It's Alive! How Frankenstein Created a Cultural Monster

Illustration: Viktor Koen Susan Tyler Hitchcock has a Frankenstein problem — just look in her closet. You'll find 150 items of monster memorabilia at last count, from tea towels and aprons to socks and cereal boxes. "I admit it," says Hitchcock, author of the new book Frankenstein: A Cultural History. "This has been an obsession." It […]

* Illustration: Viktor Koen * Susan Tyler Hitchcock has a Frankenstein problem — just look in her closet. You'll find 150 items of monster memorabilia at last count, from tea towels and aprons to socks and cereal boxes. "I admit it," says Hitchcock, author of the new book Frankenstein: A Cultural History. "This has been an obsession." It all started 20 years ago: She was teaching a lit course called Man and Machine to engineering students and chose Mary Shelley's 1818 classic as the subject for her Halloween lecture. Hitchcock even wore the obligatory green monster mask, replete with bolts in the neck. And — zap — something came to life.

She's not the only one with a Frankenstein fetish. For nearly two centuries, the monster has refused to die. It has been transformed into political cartoons, films (I Was a Teenage Frankenstein, Frankenstein Must Be Destroyed, and 30-odd other gems), TV series (The Munsters), radio shows, theater, punk rock (The Cramps), and videogames. The iconic image adorns dolls, candy wrappers, stamps, and even boxer shorts. Frankenstein has been adapted and updated into countless works of literature, from Brian Aldiss' futuristic Frankenstein Unbound to Dick Briefer's graphic takes. Hailed by some as a "fantastical foreshadowing of current reality," Shelley's work is still cited in bioethics circles and, of course, gave rise to the term Frankenfood.
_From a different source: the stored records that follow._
/-! ### modEvt -/

@[simp] theorem State.modEvt_pending (s : State) (f : Evt → Evt) : (s.modEvt f).pending = s.pending := rfl
@[simp] theorem State.modEvt_clk (s : State) (f : Evt → Evt) : (s.modEvt f).clk = s.clk := rfl
@[simp] theorem State.modEvt_draws (s : State) (f : Evt → Evt) : (s.modEvt f).draws = s.draws := rfl
@[simp] theorem State.modEvt_out (s : State) (f : Evt → Evt) : (s.modEvt f).out = s.out := rfl
@[simp] theorem State.modEvt_regs (s : State) (f : Evt → Evt) : (s.modEvt f).regs = s.regs := rfl
@[simp] theorem State.modEvt_locks (s : State) (f : Evt → Evt) : (s.modEvt f).locks = s.locks := rfl
@[simp] theorem State.modEvt_ctl (s : State) (f : Evt → Evt) : (s.modEvt f).ctl = s.ctl := rfl
@[simp] theorem State.modEvt_lanes (s : State) (f : Evt → Evt) : (s.modEvt f).lanes = s.lanes := rfl
@[simp] theorem State.modEvt_korLanes (s : State) (f : Evt → Evt) : (s.modEvt f).korLanes = s.korLanes := rfl
@[simp] theorem State.modEvt_kor (s : State) (f : Evt → Evt) : (s.modEvt f).kor = s.kor := rfl
@[simp] theorem State.modEvt_flt (s : State) (f : Evt → Evt) : (s.modEvt f).flt = s.flt := rfl
@[simp] theorem State.modEvt_asc (s : State) (f : Evt → Evt) : (s.modEvt f).asc = s.asc := rfl
@[simp] theorem State.modEvt_frm (s : State) (f : Evt → Evt) : (s.modEvt f).frm = s.frm := rfl
@[simp] theorem State.modEvt_sch (s : State) (f : Evt → Evt) : (s.modEvt f).sch = s.sch := rfl
@[simp] theorem State.modEvt_tim (s : State) (f : Evt → Evt) : (s.modEvt f).tim = s.tim := rfl
@[simp] theorem State.modEvt_mgd (s : State) (f : Evt → Evt) : (s.modEvt f).mgd = s.mgd := rfl
@[simp] theorem State.modEvt_vlt (s : State) (f : Evt → Evt) : (s.modEvt f).vlt = s.vlt := rfl
@[simp] theorem State.modEvt_fab (s : State) (f : Evt → Evt) : (s.modEvt f).fab = s.fab := rfl
@[simp] theorem State.modEvt_gaf (s : State) (f : Evt → Evt) : (s.modEvt f).gaf = s.gaf := rfl
@[simp] theorem State.modEvt_aon (s : State) (f : Evt → Evt) : (s.modEvt f).aon = s.aon := rfl
@[simp] theorem State.modEvt_cnt (s : State) (f : Evt → Evt) : (s.modEvt f).cnt = s.cnt := rfl
@[simp] theorem State.modEvt_evt (s : State) (f : Evt → Evt) : (s.modEvt f).evt = f s.evt := rfl
@[simp] theorem State.modEvt_rd (s : State) (f : Evt → Evt) (off : Nat) : (s.modEvt f).rd off = s.rd off := rfl
@[simp] theorem State.modEvt_get (s : State) (f : Evt → Evt) (h : Field) : (s.modEvt f).get h = s.get h := rfl
@[simp] theorem State.modEvt_flag (s : State) (f : Evt → Evt) (h : Field) : (s.modEvt f).flag h = s.flag h := rfl
@[simp] theorem State.modEvt_ctr (s : State) (f : Evt → Evt) (a : Nat) : (s.modEvt f).ctr a = s.ctr a := rfl

/-! ### modCnt -/

@[simp] theorem State.modCnt_pending (s : State) (f : Cnt → Cnt) : (s.modCnt f).pending = s.pending := rfl
@[simp] theorem State.modCnt_clk (s : State) (f : Cnt → Cnt) : (s.modCnt f).clk = s.clk := rfl
@[simp] theorem State.modCnt_draws (s : State) (f : Cnt → Cnt) : (s.modCnt f).draws = s.draws := rfl
@[simp] theorem State.modCnt_out (s : State) (f : Cnt → Cnt) : (s.modCnt f).out = s.out := rfl
@[simp] theorem State.modCnt_regs (s : State) (f : Cnt → Cnt) : (s.modCnt f).regs = s.regs := rfl
@[simp] theorem State.modCnt_locks (s : State) (f : Cnt → Cnt) : (s.modCnt f).locks = s.locks := rfl
@[simp] theorem State.modCnt_ctl (s : State) (f : Cnt → Cnt) : (s.modCnt f).ctl = s.ctl := rfl
@[simp] theorem State.modCnt_lanes (s : State) (f : Cnt → Cnt) : (s.modCnt f).lanes = s.lanes := rfl
@[simp] theorem State.modCnt_korLanes (s : State) (f : Cnt → Cnt) : (s.modCnt f).korLanes = s.korLanes := rfl
@[simp] theorem State.modCnt_kor (s : State) (f : Cnt → Cnt) : (s.modCnt f).kor = s.kor := rfl
@[simp] theorem State.modCnt_flt (s : State) (f : Cnt → Cnt) : (s.modCnt f).flt = s.flt := rfl
@[simp] theorem State.modCnt_asc (s : State) (f : Cnt → Cnt) : (s.modCnt f).asc = s.asc := rfl
@[simp] theorem State.modCnt_frm (s : State) (f : Cnt → Cnt) : (s.modCnt f).frm = s.frm := rfl
@[simp] theorem State.modCnt_sch (s : State) (f : Cnt → Cnt) : (s.modCnt f).sch = s.sch := rfl
@[simp] theorem State.modCnt_tim (s : State) (f : Cnt → Cnt) : (s.modCnt f).tim = s.tim := rfl
@[simp] theorem State.modCnt_mgd (s : State) (f : Cnt → Cnt) : (s.modCnt f).mgd = s.mgd := rfl
@[simp] theorem State.modCnt_vlt (s : State) (f : Cnt → Cnt) : (s.modCnt f).vlt = s.vlt := rfl
@[simp] theorem State.modCnt_fab (s : State) (f : Cnt → Cnt) : (s.modCnt f).fab = s.fab := rfl
@[simp] theorem State.modCnt_gaf (s : State) (f : Cnt → Cnt) : (s.modCnt f).gaf = s.gaf := rfl
@[simp] theorem State.modCnt_aon (s : State) (f : Cnt → Cnt) : (s.modCnt f).aon = s.aon := rfl
@[simp] theorem State.modCnt_evt (s : State) (f : Cnt → Cnt) : (s.modCnt f).evt = s.evt := rfl
@[simp] theorem State.modCnt_cnt (s : State) (f : Cnt → Cnt) : (s.modCnt f).cnt = f s.cnt := rfl
@[simp] theorem State.modCnt_rd (s : State) (f : Cnt → Cnt) (off : Nat) : (s.modCnt f).rd off = s.rd off := rfl
@[simp] theorem State.modCnt_get (s : State) (f : Cnt → Cnt) (h : Field) : (s.modCnt f).get h = s.get h := rfl
@[simp] theorem State.modCnt_flag (s : State) (f : Cnt → Cnt) (h : Field) : (s.modCnt f).flag h = s.flag h := rfl

/-! ### modTim -/

@[simp] theorem State.modTim_pending (s : State) (f : Tim → Tim) : (s.modTim f).pending = s.pending := rfl
@[simp] theorem State.modTim_clk (s : State) (f : Tim → Tim) : (s.modTim f).clk = s.clk := rfl
@[simp] theorem State.modTim_draws (s : State) (f : Tim → Tim) : (s.modTim f).draws = s.draws := rfl
@[simp] theorem State.modTim_out (s : State) (f : Tim → Tim) : (s.modTim f).out = s.out := rfl
@[simp] theorem State.modTim_regs (s : State) (f : Tim → Tim) : (s.modTim f).regs = s.regs := rfl
@[simp] theorem State.modTim_locks (s : State) (f : Tim → Tim) : (s.modTim f).locks = s.locks := rfl
@[simp] theorem State.modTim_ctl (s : State) (f : Tim → Tim) : (s.modTim f).ctl = s.ctl := rfl
@[simp] theorem State.modTim_lanes (s : State) (f : Tim → Tim) : (s.modTim f).lanes = s.lanes := rfl
@[simp] theorem State.modTim_korLanes (s : State) (f : Tim → Tim) : (s.modTim f).korLanes = s.korLanes := rfl
@[simp] theorem State.modTim_kor (s : State) (f : Tim → Tim) : (s.modTim f).kor = s.kor := rfl
@[simp] theorem State.modTim_flt (s : State) (f : Tim → Tim) : (s.modTim f).flt = s.flt := rfl
@[simp] theorem State.modTim_asc (s : State) (f : Tim → Tim) : (s.modTim f).asc = s.asc := rfl
@[simp] theorem State.modTim_frm (s : State) (f : Tim → Tim) : (s.modTim f).frm = s.frm := rfl
@[simp] theorem State.modTim_sch (s : State) (f : Tim → Tim) : (s.modTim f).sch = s.sch := rfl
@[simp] theorem State.modTim_mgd (s : State) (f : Tim → Tim) : (s.modTim f).mgd = s.mgd := rfl
@[simp] theorem State.modTim_vlt (s : State) (f : Tim → Tim) : (s.modTim f).vlt = s.vlt := rfl
@[simp] theorem State.modTim_fab (s : State) (f : Tim → Tim) : (s.modTim f).fab = s.fab := rfl
@[simp] theorem State.modTim_gaf (s : State) (f : Tim → Tim) : (s.modTim f).gaf = s.gaf := rfl
@[simp] theorem State.modTim_aon (s : State) (f : Tim → Tim) : (s.modTim f).aon = s.aon := rfl
@[simp] theorem State.modTim_evt (s : State) (f : Tim → Tim) : (s.modTim f).evt = s.evt := rfl
@[simp] theorem State.modTim_cnt (s : State) (f : Tim → Tim) : (s.modTim f).cnt = s.cnt := rfl
@[simp] theorem State.modTim_tim (s : State) (f : Tim → Tim) : (s.modTim f).tim = f s.tim := rfl
@[simp] theorem State.modTim_rd (s : State) (f : Tim → Tim) (off : Nat) : (s.modTim f).rd off = s.rd off := rfl
@[simp] theorem State.modTim_get (s : State) (f : Tim → Tim) (h : Field) : (s.modTim f).get h = s.get h := rfl
@[simp] theorem State.modTim_flag (s : State) (f : Tim → Tim) (h : Field) : (s.modTim f).flag h = s.flag h := rfl
@[simp] theorem State.modTim_ctr (s : State) (f : Tim → Tim) (a : Nat) : (s.modTim f).ctr a = s.ctr a := rfl

/-! ### modVlt -/

@[simp] theorem State.modVlt_pending (s : State) (f : Vlt → Vlt) : (s.modVlt f).pending = s.pending := rfl
@[simp] theorem State.modVlt_clk (s : State) (f : Vlt → Vlt) : (s.modVlt f).clk = s.clk := rfl
@[simp] theorem State.modVlt_draws (s : State) (f : Vlt → Vlt) : (s.modVlt f).draws = s.draws := rfl
@[simp] theorem State.modVlt_out (s : State) (f : Vlt → Vlt) : (s.modVlt f).out = s.out := rfl
@[simp] theorem State.modVlt_regs (s : State) (f : Vlt → Vlt) : (s.modVlt f).regs = s.regs := rfl
@[simp] theorem State.modVlt_locks (s : State) (f : Vlt → Vlt) : (s.modVlt f).locks = s.locks := rfl
@[simp] theorem State.modVlt_ctl (s : State) (f : Vlt → Vlt) : (s.modVlt f).ctl = s.ctl := rfl
@[simp] theorem State.modVlt_lanes (s : State) (f : Vlt → Vlt) : (s.modVlt f).lanes = s.lanes := rfl
@[simp] theorem State.modVlt_korLanes (s : State) (f : Vlt → Vlt) : (s.modVlt f).korLanes = s.korLanes := rfl
@[simp] theorem State.modVlt_kor (s : State) (f : Vlt → Vlt) : (s.modVlt f).kor = s.kor := rfl
@[simp] theorem State.modVlt_flt (s : State) (f : Vlt → Vlt) : (s.modVlt f).flt = s.flt := rfl
@[simp] theorem State.modVlt_asc (s : State) (f : Vlt → Vlt) : (s.modVlt f).asc = s.asc := rfl
@[simp] theorem State.modVlt_frm (s : State) (f : Vlt → Vlt) : (s.modVlt f).frm = s.frm := rfl
@[simp] theorem State.modVlt_sch (s : State) (f : Vlt → Vlt) : (s.modVlt f).sch = s.sch := rfl
@[simp] theorem State.modVlt_tim (s : State) (f : Vlt → Vlt) : (s.modVlt f).tim = s.tim := rfl
@[simp] theorem State.modVlt_mgd (s : State) (f : Vlt → Vlt) : (s.modVlt f).mgd = s.mgd := rfl
@[simp] theorem State.modVlt_fab (s : State) (f : Vlt → Vlt) : (s.modVlt f).fab = s.fab := rfl
@[simp] theorem State.modVlt_gaf (s : State) (f : Vlt → Vlt) : (s.modVlt f).gaf = s.gaf := rfl
@[simp] theorem State.modVlt_aon (s : State) (f : Vlt → Vlt) : (s.modVlt f).aon = s.aon := rfl
@[simp] theorem State.modVlt_evt (s : State) (f : Vlt → Vlt) : (s.modVlt f).evt = s.evt := rfl
@[simp] theorem State.modVlt_cnt (s : State) (f : Vlt → Vlt) : (s.modVlt f).cnt = s.cnt := rfl
@[simp] theorem State.modVlt_vlt (s : State) (f : Vlt → Vlt) : (s.modVlt f).vlt = f s.vlt := rfl
@[simp] theorem State.modVlt_rd (s : State) (f : Vlt → Vlt) (off : Nat) : (s.modVlt f).rd off = s.rd off := rfl
@[simp] theorem State.modVlt_get (s : State) (f : Vlt → Vlt) (h : Field) : (s.modVlt f).get h = s.get h := rfl
@[simp] theorem State.modVlt_flag (s : State) (f : Vlt → Vlt) (h : Field) : (s.modVlt f).flag h = s.flag h := rfl
@[simp] theorem State.modVlt_ctr (s : State) (f : Vlt → Vlt) (a : Nat) : (s.modVlt f).ctr a = s.ctr a := rfl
What is it about Frankenstein that has fascinated us for generations? "Frankenstein is about daring to go where your mind takes you," Hitchcock says. "But that can be dangerous, and our society has a whole set of rules and regulations to keep us from doing that." In a world of cloning, computers, stem cells, and transplants, it's not surprising that the monster seems even more alive today than it did back at the dawn of the electrical age.

"We love and we hate the monster, and I think that's true of technology as well," Hitchcock says. "It is ourselves and the ultimate other all in one." It can also be funny. In October, Mel Brooks' Young Frankenstein, a song-and-dance version of his hilarious 1974 movie, opens on Broadway. Hitchcock has a theory about that, too: "It may be that we need to remind ourselves to look more closely at the dark side — face our enemies and talk to them," she says. "So let's go laugh about the goofy monster that does a tap dance for a couple of hours." Besides, to do otherwise would be Abby Normal.